Day to day, the charity changes and often so do the faces of the chuggers, some smile, some are quite polite. Others, though, can be aggressive. Recently when declining the umpteenth invitation to sign over my direct-debit details, I was told that I didn't care about those less fortunate.

The fact is that for many of these chuggers – or face-to-face fundraisers as the industry insists on calling them – this is purely a job, and not a bad paying one. Routinely they earn a basic of £7 per hour, but can earn much more through bonuses, and, when they are agency employees – rather than paid by the charity – the agency earns a percentage of the direct debit the giver has just signed up to. As a result, anything up to half the money raised can end up in the pockets of the chugger or their commercial employer.
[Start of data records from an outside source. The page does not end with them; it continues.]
-- ==== Sys2Proof/Machine/Ops.lean ====
section
/-! DEFINITION. The operations every chapter shares: register fields, outputs, free values, the active side,
configuration records, Ledger records and Crier notifications, packets. -/

namespace Sys2Proof.Machine

/-! ### Registers -/

/-- The stored word of a register: its reset value when it has never been written. -/
def State.regWord (s : State) (r : Reg) : Nat := match Tbl.find s.regs r.key with
  | some v => v.toNat
  | none => r.reset

/-- Store a register's word. -/
def State.putReg (s : State) (r : Reg) (v : Nat) : State := { s with regs := Tbl.put s.regs r.key (BitVec.ofNat 64 v) }

/-- Read a field of a register's stored word. -/
def State.rd (s : State) (r : Reg) (f : Fld) : Nat := bits (s.regWord r) f.hi f.lo

/-- Write a field of a register. -/
def State.wr (s : State) (r : Reg) (f : Fld) (v : Nat) : State := s.putReg r (setBits (s.regWord r) f.hi f.lo v)

/-- A one-bit field as a Bool. -/
def State.flag (s : State) (r : Reg) (f : Fld) : Bool := s.rd r f != 0

/-- Set or clear a one-bit field. -/
def State.setFlag (s : State) (r : Reg) (f : Fld) (b : Bool) : State := s.wr r f (b2n b)

/-- Add to a counter field, saturating at its largest value. -/
def State.count (s : State) (r : Reg) (f : Fld) (n : Nat) : State :=
  s.wr r f (min (s.rd r f + n) (2 ^ (f.hi - f.lo + 1) - 1))

/-- Count one. -/
def State.tick1 (s : State) (r : Reg) (f : Fld) : State := s.count r f 1

/-- Keep the larger value in a high-water field. -/
def State.raise (s : State) (r : Reg) (f : Fld) (v : Nat) : State :=
  s.wr r f (max (s.rd r f) (min v (2 ^ (f.hi - f.lo + 1) - 1)))

/-! ### Outputs and free values -/

/-- Something leaves the module. -/
def State.emit (s : State) (o : Output) : State := { s with out := s.out ++ [o] }

def State.emitAll (s : State) (os : List Output) : State := { s with out := s.out ++ os }

/-- A value the spec leaves open: the next free word. -/
def State.free (s : State) : Word × State := (Config.freeWord s.freeCount, { s with freeCount := s.freeCount + 1 })

/-! ### Sides -/

/-- The side that holds the Active role (R216); the first when both claim it. -/
def State.active (s : State) : Option SideId :=
  if s.sideA.role = .active then some .A else if s.sideB.role = .active then some .B else none

/-- The side that speaks for the module: the active side, or side A when none is. -/
def State.speaker (s : State) : SideId := (s.active).getD .A

/-- The side whose computation of the tick stands for the module's: the active one, or, with none Active, the one that has
sealed the tick itself or completes it before it becomes Active (R221, R222). -/
def State.leads (s : State) (sd : SideId) : Bool := match s.active with
  | some a => a == sd
  | none => (s.side sd).role != .out && (s.side sd).duty.computed == s.now

/-- HOLD_PUBLISH to a side (R236, R242): it claims Joining or Out, or is Black while both claim Active, or its module is
ISOLATED or updated out of its pair (R440). -/
def State.holdPublish (s : State) (sd : SideId) : Bool :=
  s.pair.role == 3 || s.pair.role == 4 || match (s.side sd).role with
  | .standby => false
  | .active => s.sideA.role == .active && s.sideB.role == .active && s.white != sd
  | _ => true

/-- HOLD_PUBLISH as its lines show it: not before the Arbiter has run a tick. -/
def State.holdShown (s : State) (sd : SideId) : Bool := !s.arb.images.isEmpty && s.holdPublish sd

/-- The tick index of a tick number (R4). -/
def tickIndex (w : Nat) : Nat := w % 4800

/-- Both sides. -/
def bothSides : List SideId := [.A, .B]

/-- Do something for both sides, A first. -/
def State.forSides (s : State) (f : SideId → State → State) : State := f .B (f .A s)

/-! ### Configuration records -/

/-- The block types of R417. -/
def recKey (ty idx : Nat) : Nat := ty * 4294967296 + idx

/-- A record of a scope. -/
def Scope.get (c : Scope) (ty idx : Nat) : Option Bytes := Tbl.find c.recs (recKey ty idx)

/-- The record indices of a block, rising. -/
def Scope.indices (c : Scope) (ty : Nat) : List Nat :=
  (c.recs.filter fun e => e.1 / 4294967296 == ty).map fun e => e.1 % 4294967296

/-- The records of a block with their indices. -/
def Scope.block (c : Scope) (ty : Nat) : List (Nat × Bytes) :=
  (c.recs.filter fun e => e.1 / 4294967296 == ty).map fun e => (e.1 % 4294967296, e.2)

/-- Write a record: any write to a shadow clears its VALID (R422), and the digest recorded with it. -/
def Scope.putRec (c : Scope) (ty idx : Nat) (r : Bytes) : Scope :=
  { c with recs := Tbl.put c.recs (recKey ty idx) r, valid := false, digest := [] }

def Scope.delRec (c : Scope) (ty idx : Nat) : Scope := { c with recs := Tbl.del c.recs (recKey ty idx), valid := false, digest := [] }

/-- Remove a whole block. -/
def Scope.clearBlock (c : Scope) (ty : Nat) : Scope :=
  { c with recs := c.recs.filter (fun e => e.1 / 4294967296 != ty), valid := false, digest := [] }

/-- The scope that holds the stall-scoped blocks of a stall: the module scope for stall 0 (R416). -/
def State.stallScope (s : State) (stall : Nat) : Scope := if stall = 0 then s.modActive else Tbl.getD s.stallActive stall Scope.empty

def State.stallShadowScope (s : State) (stall : Nat) : Scope := if stall = 0 then s.modShadow else Tbl.getD s.stallShadow stall Scope.empty

/-- A validation that runs while its scope is written is broken (R422). -/
def State.breakValidation (s : State) (scope : Nat) : State :=
  { s with validations := Tbl.upd s.validations scope fun v => { v with broken := true } }

/-! ### The configuration stores of the sides (R427 to R429) -/

/-- What a configuration store holds of the configuration in force. -/
def State.cfgStore (s : State) : CfgStore :=
  ⟨s.modActive, s.modShadow, s.stallActive, s.stallShadow, s.safeActive, s.safeShadow, s.oddScopes, s.principals, s.safePw⟩

/-- A side's own copy, apart from the module's from now on. -/
def Side.ownCopy (x : Side) (c : CfgStore) : Side := { x with lag := some (x.lag.getD c) }

def State.keepCopy (s : State) (sd : SideId) : State := s.modSide sd fun x => x.ownCopy s.cfgStore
I have even had chuggers come to my door in the evening and at weekends. Last week, in Edinburgh, a group of chuggers working on behalf of Shelter boarded buses and started to hassle passengers. This broke laws intended to combat Dick Turpin-style highway robbery and Shelter apologised, saying it would not be using that agency again. But what this charity and others don't factor into their cost equations is the long-term reputational damage. Shelter reckons it costs in Scotland alone some £3m to employ chuggers. They gather in £11m – but how many lost donations are there from people deeply annoyed at being accosted? In the same week, police in Shrewsbury issued a warning against aggressive chuggers, some of which, again, were working for Shelter.
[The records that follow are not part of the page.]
def cmdScanTaskStatus (h : CmdHdr) (p : Bytes) (s : State) : CmdOut :=
  let st := u8 p 0
  if 63 < st then refuse s .range
  else
    let body := (upto 16).flatMap fun t =>
      beBytes 4 (s.taskStateWord h.side st t) ++ beBytes 4 (s.regWord (Rg.taskUsed h.side (taskKey st t)))
        ++ beBytes 4 (s.regWord (Rg.taskTally h.side (taskKey st t)))
    done ((upto 16).foldl (fun u t =>
      (u.wr (Rg.taskUsed h.side (taskKey st t)) Fd.taskUsedUsedMax 0).wr (Rg.taskTally h.side (taskKey st t)) Fd.taskTallyAborts 0) s) body

def cmdScanCoreLoad (_ : CmdHdr) (p : Bytes) (s : State) : CmdOut :=
  let n := u8 p 0
  if 79 < n ∨ 1 < u8 p 1 then refuse s .range
  else
    let l := s.placements (u8 p 1) n
    let ts := l.map (·.2.2)
    let top := cycleDemand ts
    let idx := if ts.isEmpty then [] else ((upto 4800).filter fun i => demandAt ts i == top).take 16
    done s (beBytes 1 n ++ beBytes 1 (u8 p 1) ++ beBytes 1 l.length ++ beBytes 1 idx.length ++ beBytes 4 top
      ++ ((idx ++ List.replicate (16 - idx.length) 65535).flatMap fun i => beBytes 2 i)
      ++ l.flatMap fun e => beBytes 1 e.2.1 ++ beBytes 1 e.2.2.task ++ beBytes 1 e.2.2.order ++ [0] ++ beBytes 2 e.2.2.period
          ++ beBytes 2 e.2.2.phase ++ beBytes 4 e.2.2.wDecl)

def specScanReadTask : CmdSpec := ⟨0x0500, always .observer, fun _ => false, lenIs 3, false, ownsFirst, false, cmdScanReadTask⟩
def specScanTaskStatus : CmdSpec := ⟨0x0501, always .observer, fun _ => false, lenIs 1, false, ownsFirst, true, cmdScanTaskStatus⟩
def specScanCoreLoad : CmdSpec := ⟨0x0502, always .observer, fun _ => false, lenIs 2, false, ownsNone, false, cmdScanCoreLoad⟩

def execScanReadTask (h : CmdHdr) (p : Bytes) (s : State) : Host.Outcome State Fault Refusal := runCmd specScanReadTask h p s
def execScanTaskStatus (h : CmdHdr) (p : Bytes) (s : State) : Host.Outcome State Fault Refusal := runCmd specScanTaskStatus h p s
def execScanCoreLoad (h : CmdHdr) (p : Bytes) (s : State) : Host.Outcome State Fault Refusal := runCmd specScanCoreLoad h p s
def execActivationStart (c : CoreRef) (s : State) : Host.Outcome State Fault Refusal := .next (s.startAct c.side c.core.val)
def execTallyLimit (stall : Fin 64) (s : State) : Host.Outcome State Fault Refusal := .next (s.tallyLimit stall.val)

end Sys2Proof.Machine
end

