-- ==== Sys2Proof/Machine/Switch.lean ====
section
/-! DEFINITION. The switch core (R249 to R274): records, classification, admission to the shared buffer, the crossbar, egress
with toll gates, mirroring. Ports count from 0 here, so port n of the spec is n − 1; the cross-link paths are 11 and 12,
the compute paths 13 and 14, the Smirnel port 15. -/

namespace Sys2Proof.Machine

/-! ### Records (R252, R254, R262, R265) -/

def swPortIdx (side port : Nat) : Nat := side * 16 + port
def swFdbIdx (side n : Nat) : Nat := side * 8192 + n
def swQueueIdx (side port class_ : Nat) : Nat := side * 128 + 8 * (port - 1) + class_

def Scope.portRec (c : Scope) (sd : SideId) (p : Nat) : Option Bytes := c.get 0x09 (swPortIdx sd.code (p + 1))
def Scope.fdb (c : Scope) (sd : SideId) : List Bytes := ((c.block 0x0A).filter fun e => e.1 / 8192 == sd.code).map (·.2)
def Scope.queueRec (c : Scope) (sd : SideId) (p cl : Nat) : Option Bytes := c.get 0x0C (swQueueIdx sd.code (p + 1) cl)

def prSpeed (r : Bytes) : Nat := u8 r 2
def prFec (r : Bytes) : Nat := u8 r 3
def prMax (r : Bytes) : Nat := u16 r 4
def prFlag (r : Bytes) (i : Nat) : Bool := bit (u8 r 6) i
/-- PCP_MAP of a PCP value. -/
def prClass (r : Bytes) (pcp : Nat) : Nat := bits (u24 r 10) (3 * pcp + 2) (3 * pcp)

/-- SPEED and FEC fit the port (R249, R250). -/
def speedFits (port speed fec : Nat) : Bool :=
  if speed = 0 then decide (fec ≤ 2)
  else if port ≤ 6 then (speed == 2 && fec == 0) || (speed == 3 && decide (fec ≤ 2))
  else if port ≤ 8 then speed == 5 && fec == 2
  else if port ≤ 10 then speed == 2 && fec == 0
  else speed == 1 && fec == 0

/-- The ranges of a port record (R252). -/
def portRange (r : Bytes) : Bool :=
  decide (r.length = 16 ∧ u8 r 0 ≤ 1 ∧ 1 ≤ u8 r 1 ∧ u8 r 1 ≤ 11 ∧ 64 ≤ prMax r ∧ prMax r ≤ 9216 ∧ u8 r 6 < 16 ∧ u8 r 7 < 8
    ∧ 1 ≤ u16 r 8 ∧ u16 r 8 ≤ 4094)
    && speedFits (u8 r 1) (prSpeed r) (prFec r) && (upto 8).all (fun p => prClass r p != 7) && allZero (sub r 13 3)

/-- A forwarding entry (R254). -/
def fdbRange (e : Bytes) : Bool :=
  decide (1 ≤ u16 e 6 ∧ u16 e 6 ≤ 4094 ∨ u16 e 6 = 0xFFFF) && decide (u16 e 8 % 0x8000 < 0x400 ∧ u8 e 10 ≤ 1) && allZero (sub e 11 5)

/-- The entries of a gate list: GATES and DURATION. -/
def gateEntries (r : Bytes) : List (Nat × Nat) := (upto (u8 r 2)).map fun k => (u8 r (4 + 4 * k), u16 r (6 + 4 * k))

/-- The ranges of a gate list (R265). -/
def gatesRange (r : Bytes) : Bool :=
  let n := u8 r 2
  let e := gateEntries r
  decide (u8 r 0 ≤ 1 ∧ 1 ≤ u8 r 1 ∧ u8 r 1 ≤ 6 ∧ 1 ≤ n ∧ n ≤ 64 ∧ u8 r 3 = 0) && r.length == 4 + 4 * n
    && (upto n).all (fun k => u8 r (5 + 4 * k) == 0)
    && (e.take (n - 1)).all (fun x => decide (1 ≤ x.2 ∧ x.2 ≤ 26000)) && decide (listSum (e.map (·.2)) ≤ 26000)
    && (e.drop (n - 1)).all (fun x => x.2 == 0)

/-- The ranges of a queue record (R262). -/
def queueRange (r : Bytes) : Bool :=
  decide (r.length = 8 ∧ u8 r 0 ≤ 1 ∧ 1 ≤ u8 r 1 ∧ u8 r 1 ≤ 16 ∧ u8 r 2 ≤ 6 ∧ u8 r 3 ≤ 7 ∧ u8 r 4 ≤ 7 ∧ u8 r 5 = 0 ∧ u16 r 6 ≤ 8191)

/-! ### Ports -/

/-- The line rate of a port in Gb/s (R249); 0 when it has no speed. -/
def State.portRate (s : State) (sd : SideId) (p : Nat) : Nat :=
  if p < 11 then
    match s.modActive.portRec sd p with
    | some r => match prSpeed r with
      | 1 => 1
      | 2 => 10
      | 3 => 25
      | 5 => 100
      | _ => 0
    | none => 0
  else if p < 13 then 200 else if p < 15 then 320 else 50

def State.portLinked (s : State) (sd : SideId) (p : Nat) : Bool := s.flag (Rg.portStatus sd p) Fd.portStatusLink

/-- Whether a port can send and receive: the compute paths are on the die. -/
def State.portUp (s : State) (sd : SideId) (p : Nat) : Bool :=
  if p = 13 ∨ p = 14 then !(s.side sd).sw.down.contains p else s.portLinked sd p

/-- Counter i of a port (R278). -/
def State.cnt (s : State) (sd : SideId) (p i n : Nat) : State := s.count (Rg.portCnt sd (16 * p + i)) Fd.portCntCount n

def State.prpOn (s : State) (sd : SideId) : Bool := (upto 11).any fun p => match s.modActive.portRec sd p with
  | some r => prFlag r 0
  | none => false

/-- HSR set on A1 and B1. -/
def State.hsrOn (s : State) : Bool := bothSides.all fun sd => match s.modActive.portRec sd 0 with
  | some r => prFlag r 1
  | none => false

/-- The gate list of a port by a set's records; without one every gate is open. -/
def gatesOr (r : Option Bytes) : List (Nat × Nat) := match r with
  | some b => gateEntries b
  | none => [(255, 0)]

/-- The gate list in force on a gated port. -/
def State.gatesOf (s : State) (sd : SideId) (p : Nat) : List (Nat × Nat) := gatesOr (Tbl.find (s.side sd).sw.gates p)

def State.activeGates (s : State) (sd : SideId) : Tbl Bytes :=
  (upto 6).filterMap fun p => (s.modActive.get 0x0B (swPortIdx sd.code (p + 1))).map fun r => (p, r)

/-- The gate lists of the active set come into force at T0 (R267). -/
def State.loadGates (s : State) : State :=
  s.forSides fun sd t => t.modSide sd fun x => { x with sw := { x.sw with gates := s.activeGates sd } }

/-- Where the entries of a list start, in ns after T0, with their index: entry index, start, GATES. -/
def gateStarts : Nat → Nat → List (Nat × Nat) → List (Nat × Nat × Nat)
  | _, _, [] => []
  | k, t, e :: rest => (k, t, e.1) :: gateStarts (k + 1) (t + 8 * e.2) rest

/-- The entry in force at an offset. -/
def gateEntryAt (l : List (Nat × Nat)) (off : Nat) : Nat :=
  ((gateStarts 0 0 l).filter fun e => decide (e.2.1 ≤ off)).foldl (fun _ e => e.1) 0

/-- How long a class stays open from an offset on, up to `limit` (R266): 0 when it is closed there. -/
def openUntil (l : List (Nat × Nat)) (cl off limit : Nat) : Nat :=
  let es := gateStarts 0 0 l
  let rest := es.filter fun e => decide (gateEntryAt l off ≤ e.1)
  match rest with
  | [] => 0
  | first :: more =>
    if !bit first.2.2 cl then 0
    else match more.find? fun e => !bit e.2.2 cl with
      | some e => min e.2.1 limit
      | none => limit

/-- The nominal length of a tick in ns (R30). -/
def tickLength (w : Nat) : Nat := tickStart (w + 1) - tickStart w

/-- Whether a frame of a class and duration may start on a port at an offset (R266). -/
def State.gateAllows (s : State) (sd : SideId) (p cl off dur : Nat) : Bool :=
  6 ≤ p || decide (off + dur ≤ openUntil (s.gatesOf sd p) cl off (tickLength s.now - 24))

/-- Whether it may start at a later opening of this tick. -/
def State.gateAllowsLater (s : State) (sd : SideId) (p cl off dur : Nat) : Bool :=
  (gateStarts 0 0 (s.gatesOf sd p)).any fun e => decide (off < e.2.1) && s.gateAllows sd p cl e.2.1 dur

/-! ### The shared buffer (R261 to R263) -/

def qKey (p cl : Nat) : Nat := 8 * p + cl

def State.swQueue (s : State) (sd : SideId) (p cl : Nat) : List SwFrame := Tbl.getD (s.side sd).sw.queues (qKey p cl) []

def State.putSwQueue (s : State) (sd : SideId) (p cl : Nat) (l : List SwFrame) : State :=
  s.modSide sd fun x => { x with sw := { x.sw with queues := Tbl.set x.sw.queues (qKey p cl) (if l.isEmpty then none else some l) } }

def cellsOf (l : List SwFrame) : Nat := listSum (l.map (·.cells))

/-- The key of a virtual output queue (R257), and its input, output and class. -/
def voqKey (i o cl : Nat) : Nat := (16 * i + o) * 8 + cl
def voqIn (k : Nat) : Nat := k / 128
def voqOut (k : Nat) : Nat := k / 8 % 16

/-- The cells of a queue of an output port: those that have crossed and those that wait at the inputs. -/
def State.occupancy (s : State) (sd : SideId) (p cl : Nat) : Nat :=
  cellsOf (s.swQueue sd p cl) + listSum (((s.side sd).sw.voq.filter fun e => e.1 % 128 == qKey p cl).map fun e => cellsOf e.2)

/-- Frames the module has built for the next T0 hold cells of class 7 on each of their ports. -/
def State.expressCells (s : State) (sd : SideId) : Nat :=
  listSum ((s.side sd).pubQueue.map fun q => ((upto 16).filter fun p => bit q.ports p).length * ceilDiv (Config.frameBytes (q.out.leave .A 0 false)).length 128)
Now, as any journalist will tell you, dare to write anything critical about charities or how they raise funds and you can expect the Third Sector – the charities themselves, voluntary groups, NGOs and so on – to come down hard. I have had my fair share of furious emails and letters – not from the public, but from charity PRs – when I have dared question the wisdom of the chugger. They say their research shows that people welcome being approached in this way. I'd love to hear from any readers who do.
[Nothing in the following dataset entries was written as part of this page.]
/-- A side has sealed tick w from what it held at T0: what it has accepted and filed since, as `x` holds it, stays for later
seals. -/
def State.afterT0 (s : State) (sd : SideId) (w : Nat) (x : Side) (es : List (Nat × Nat × Nat × Nat)) : State :=
  let s1 := s.modSide sd fun y => { y with gooseAcc := x.gooseAcc, teleAcc := x.teleAcc }
  x.streams.foldl (fun (t : State) e => t.takeLate sd e.1 (e.2.filed.filter fun a => decide (tickStart w ≤ a.arr)))
    (es.foldl (fun (t : State) e => t.settleEntry sd e) s1)

/-- The seal of the tick in progress on a side's own inputs as they stood at T0: no commands are listed; the side becomes
Active at the next T0. DESIGN CHOICE: its HOLDOVER flag is that of the last bell (log entry 277). -/
def State.selfSeal (s : State) (sd : SideId) : State :=
  let w := s.now
  let s0 := s.upToT0 sd w
  let present := match s0.sampleTick with | some k => s0.presence sd w k | none => []
  let es := (s0.gooseEntries sd w ++ s0.teleEntries sd w).take 256
  let s1 := s0.sealInputs sd w es ((s0.canToSeal sd w).filter fun h => canBefore (tickStart w) h)
  let s2 := (s1.setFlag (Rg.sideRoles sd) Fd.sideRolesSelfSealed true).modDuty sd fun d => { d with sealAt := none, promoteAt := some (w + 1) }
  ((((s2.fieldMarks w).computeTick sd w present).markSealed).bellSeen sd).afterT0 sd w (s.side sd) es

/-! ### Digests (R55) -/

/-- The digest of a stall's output image as Collect presents it. -/
def State.outDigest (s : State) (sd : SideId) (stall : Nat) : Nat :=
  crc64 ((upto 16).flatMap fun t => Tbl.getD (s.side sd).presented (taskKey stall t) [])

/-- The digests of work tick w: the last 16 ticks are kept. -/
def State.formDigests (s : State) (sd : SideId) (w : Nat) : State :=
  let runs (st : Nat) : Bool := s.stallState st == stRunning
  let d : DigestSet := ⟨w, listSum ((upto 64).map fun st => if runs st then 2 ^ st else 0),
    (upto 64).map fun st => if runs st then s.outDigest sd st else 0⟩
  s.modDuty sd fun x => let l := (x.digests.filter fun e => e.tick != w) ++ [d]; { x with digests := l.drop (l.length - 16) }

end Sys2Proof.Machine
end

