-- ==== Sys2Proof/Machine/Step.lean ====
section
/-! DEFINITION. One step of the block: the command at the front of the queue takes effect; with an empty queue the
block idles (DESIGN CHOICE, see the assumption log). -/

namespace Sys2Proof.Machine

/-- Take the first waiting command and run it on the state with the queue's rest. -/
def step (s : State) : Host.Outcome State Fault Refusal :=
  match s.pending with
  | [] => .next s
  | c :: rest => exec c { s with pending := rest }

/-- Put the command a table word spells at the front of the queue. No row of the table has bits, so no word spells
one and the state stays as it is. -/
def State.withFetchWord (s : State) (nbits w : Nat) : State :=
  match Sys2Proof.decodeTableWord nbits w with
  | some c => { s with pending := c :: s.pending }
  | none => s

end Sys2Proof.Machine
end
If anything, a charity is its reputation and that's what makes the Third Sector's addiction to chugging so baffling. Don't they realise that for many of the public the gaggle of chuggers dressed in their bright-coloured tops are increasingly viewed as little more than the equivalent of the old squeegee merchants? And the fact that some chuggers thought it necessary to clamber on to buses shows that the well must be running pretty dry.

The simple fact is that chugging now does little apart from earn cash for private firms and damage the reputation of the whole charitable sector. So when you're out Christmas shopping and you get accosted by a chugger then give, by all means, but only do it direct. Cut out the middleman.